DATASET CONTENT:
○ ○ ○

/-- The programs of the active image, in ascending index. -/
def Tables.progIds (t : Tables) : List Nat := (t.progs.filter (fun p => p.2.isSome)).map (fun p => p.1)

def Tables.progAt (t : Tables) (p : Nat) : Prog := (SMap.get (fun _ => none) t.progs p).getD {}

/-- The load that program p puts on its core (R202): its budget and the overhead of a run. -/
def Tables.progLoad (t : Tables) (p : Nat) : Nat := (t.progAt p).budget + 400

/-- The load of a list of programs. -/
def Tables.loadOf (t : Tables) (ps : List Nat) : Nat := ps.foldl (fun a p => a + t.progLoad p) 0

/-- Capacity of a core in cycles (R202). -/
def capacityOf (period loadmax : Nat) : Nat := 3 * (period - 2400) * loadmax / 100

def State.capacity (s : State) : Nat := capacityOf s.period (s.rd Reg.RFX_CFG.LOADMAX)

/-- The core with the largest room; the lowest number on ties, the list being in ascending core number (R210). -/
def bestCore : List (Nat × Int) → Option (Nat × Int)
  | [] => none
  | (c, r) :: m =>
    match bestCore m with
    | none => some (c, r)
    | some (c', r') => if r' > r then some (c', r') else some (c, r)

/-- One mover is placed, or none fits (R210). -/
def placeMover (t : Tables) (cap : Nat) (pl : List (Nat × List Nat)) (p : Nat) : Option (List (Nat × List Nat)) :=
  match bestCore (pl.map (fun x => (x.1, (cap : Int) - t.loadOf x.2))) with
  | none => none
  | some (c, r) => if (t.progLoad p : Int) > r then none else some (pl.map (fun x => if x.1 = c then (x.1, x.2 ++ [p]) else x))

/-- place(S) (R210): each core of S, in ascending number, with its programs in the order it runs them. -/
def placeIn (t : Tables) (cap : Nat) (S : List Nat) : Option (List (Nat × List Nat)) :=
  let own := fun c => sortBy (fun a b => decide ((t.progAt a).order ≤ (t.progAt b).order)) (t.progIds.filter (fun p => decide ((t.progAt p).prim = c)))
  let movers := sortBy (fun a b => decide ((t.progAt b).budget ≤ (t.progAt a).budget)) (t.progIds.filter (fun p => !S.contains (t.progAt p).prim))
  if S = [] then none else movers.foldl (fun pl p => pl.bind (fun x => placeMover t cap x p)) (some (S.map (fun c => (c, own c))))

def State.place (s : State) (S : List Nat) : Option (List (Nat × List Nat)) := placeIn s.img s.capacity S

/-- `RFX_CORE.STATE` (R209): 0 IN_SERVICE, 1 LEAVING, 2 OUT, 3 JOINING, 4 FAILED. -/
def State.coreSt (s : State) (c : Nat) : Nat := s.rd (Reg.RFX_CORE.STATE c)
def State.setCore (s : State) (c st : Nat) : State := s.wr (Reg.RFX_CORE.STATE c) st

/-- S (R210): the cores IN_SERVICE or LEAVING. -/
def State.inService (s : State) : List Nat := (List.range 8).filter (fun c => decide (s.coreSt c ≤ 1))

/-- `RFX_STAT.ENGINE` (R213): 0 STOPPED, 1 RUNNING, 2 HALTED. -/
def State.engine (s : State) : Nat := s.rd Reg.RFX_STAT.ENGINE

/-- The registers that show a placement (R217). -/
def State.showPlacement (s : State) (pl : List (Nat × List Nat)) : State :=
  let s1 := (List.range 8).foldl (fun s c =>
    let ps := ((pl.find? (fun x => decide (x.1 = c))).map (fun x => x.2)).getD []
    (s.wr (Reg.RFX_CORE.NPLACED c) ps.length).wr (Reg.RFX_CORELOAD.CYC c) (s.img.loadOf ps)) s
  pl.foldl (fun s x => x.2.foldl (fun s p => s.wr (Reg.RFX_PROG.CUR p) x.1) s) s1

/-- A placement takes force. -/
def State.usePlacement (s : State) (pl : List (Nat × List Nat)) : State :=
  { s.showPlacement pl with rfx := { s.rfx with placed := pl.filter (fun x => decide (x.2 ≠ [])) } }

/-! ### Runs (R200, R203 to R205, R219) -/

/-- Source identifier of a core, and of the engine (R14). -/
def coreSrc (c : Nat) : Nat := 0x1000 + c

/-- The programs a core has still to start in this frame. -/
def State.todoOf (s : State) (c : Nat) : List Nat := SMap.get (fun _ => []) s.rfx.todo c
def State.setTodo (s : State) (c : Nat) (ps : List Nat) : State := { s with rfx := { s.rfx with todo := SMap.set (fun _ => []) s.rfx.todo c ps } }

/-- The state block of program p by words; a block that nothing wrote is zero (R214). -/
def State.blockOf (s : State) (p : Nat) : SMap W32 := SMap.get (fun _ => []) s.rfx.blocks p

/-- Core c starts the next program it has to run in this frame (R200, R203, R219). -/
def State.dispatchCore (s : State) (c : Nat) : State :=
  match s.todoOf c with
  | [] => s.setCel c { s.celAt c with running := false, stopAt := none }
  | p :: ps =>
    let s1 := (s.setTodo c ps).wr (Reg.RFX_PROGUSED.SKIPPED p) 0
    s1.setCel c { running := true, prog := p, pc := (s.img.progAt p).first, mem := s.blockOf p, used := (s.celAt c).used + 400 }

/-- The words of a working copy that belong to the state block of p (R199, R200). -/
def blockWords (n : Nat) (m : SMap W32) : SMap W32 := m.filter (fun x => decide (x.1 < 16 * n))

/-- The charge of the run that ends goes to the program's and the core's registers (R217). -/
def State.chargeRun (s : State) (c : Nat) (aborted : Bool) : State :=
  let x := s.celAt c
  ((s.wr (Reg.RFX_PROGUSED.CYC x.prog) (min x.cyc (2 ^ 23 - 1))).wr (Reg.RFX_PROGUSED.ABORTED x.prog) (b2n aborted)).setCel c
    { x with running := false, used := x.used + x.cyc }

/-- A run reaches its end (R200): its working copy is written back, and the core goes on. -/
def State.endRunOf (s : State) (c : Nat) : State :=
  let x := s.celAt c
  let b := blockWords (s.img.progAt x.prog).stateLen x.mem
  let s1 := s.chargeRun c false
  ({ s1 with rfx := { s1.rfx with blocks := SMap.set (fun _ => []) s1.rfx.blocks x.prog b } } : State).dispatchCore c

/-- A run is aborted (R204, R205, R212): cause 1 BUDGET, 2 CLOSE, 3 WATCHDOG; `skipped` programs are carried in the event. -/
def State.abortRun (s : State) (c cause skipped : Nat) : State :=
  let x := s.celAt c
  let p := x.prog
  let f := s.rd Reg.TIME_FRAME.F
  let s1 := ((s.chargeRun c true).count (Reg.RFX_PROGABORT.N p) 1).wr (Reg.RFX_PROGABORT.CAUSE p) cause
  let s2 := ((s1.count Reg.RFX_ABORTCNT.N 1).count (Reg.RFX_CORECNT.ABORTS c) 1).wr Reg.RFX_LASTF.F f
  let s3 := ((s2.wr Reg.RFX_LAST.PROG p).wr Reg.RFX_LAST.CORE c).wr Reg.RFX_LAST.CAUSE cause
  (s3.breakNow 0).faultL (coreSrc c) 0x50 s.now (p + 256 * cause + 65536 * skipped) f

/-- The programs of core c not yet started are skipped for the frame (R205, R212). -/
def State.skipRest (s : State) (c : Nat) : State :=
  let ps := s.todoOf c
  let s1 := ps.foldl (fun s p => s.wr (Reg.RFX_PROGUSED.SKIPPED p) 1) (s.setTodo c [])
  s1.count (Reg.RFX_CORECNT.OVERRUNS c) ps.length

/-- Staging close on core c (R205): the run in progress is aborted, the rest skipped. -/
def State.closeCore (s : State) (c : Nat) : State :=
  let n := (s.todoOf c).length
  if (s.celAt c).running then
    let s1 := (s.abortRun c 2 n).skipRest c
    s1.setCel c { s1.celAt c with stopAt := some s.now }
  else s.skipRest c

/-- Elapsed cycles of the frame that completes (R217): at least what its runs were charged with their overheads; how many of them were stalls is open. -/
def State.showUsed (s : State) (c : Nat) : State :=
  let f := s.takeFree
  let n := min (max (s.celAt c).used (f.1.toNat % 2 ^ 23)) (2 ^ 23 - 1)
  if (s.celAt c).used = 0 then s.wr (Reg.RFX_COREUSED.CYC c) 0
  else
    let s1 := (f.2.wr (Reg.RFX_COREUSED.CYC c) n).wr (Reg.RFX_COREPEAK.CYC c) (max n (s.rd (Reg.RFX_COREPEAK.CYC c)))
    s1.setCel c { s1.celAt c with used := 0 }

/-- Every run ends or is aborted at the staging close of a frame (R205). -/
def State.closeCores (s : State) : State := (List.range 8).foldl State.closeCore s

/-- A frame completes: the elapsed cycles of every core (R217). -/
def State.showUsedAll (s : State) : State := (List.range 8).foldl State.showUsed s

/-! ### Failure (R212, R213) -/

/-- A program that core c was given after an abort it did not stop for has not been started (R203, R212). -/
def State.undispatch (s : State) (c : Nat) : State :=
  let x := s.celAt c
  if x.running ∧ x.stopAt.isSome then (s.setTodo c (x.prog :: s.todoOf c)).setCel c { x with running := false, used := x.used - 400 } else s

/-- Core c fails at this tick with a cause (R212, R217): 1 abort not stopped, 2 memory error, 3 not ready at a seal.  Nothing is placed on it (R209). -/
def State.coreFail (s : State) (c cause : Nat) : State :=
  let s0 := if cause = 1 then s.undispatch c else s
  let n := (s0.todoOf c).length
  let s1 := if (s0.celAt c).running then (s0.abortRun c 3 n).skipRest c else (s0.skipRest c).breakNow 0
  let s2 := (s1.setCore c 4).wr (Reg.RFX_CORE.FAILCAUSE c) cause
  let s3 := (s2.wr (Reg.RFX_CORE.NPLACED c) 0).wr (Reg.RFX_CORELOAD.CYC c) 0
  s3.faultL (coreSrc c) 0x51 s.now cause (s.rd Reg.TIME_FRAME.F)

○ ○ ○

TASK INSTRUCTIONS: Every line above that has the string "dispatchCore" needs to be copied.

TASK ANSWER:
def State.dispatchCore (s : State) (c : Nat) : State :=
  ({ s1 with rfx := { s1.rfx with blocks := SMap.set (fun _ => []) s1.rfx.blocks x.prog b } } : State).dispatchCore c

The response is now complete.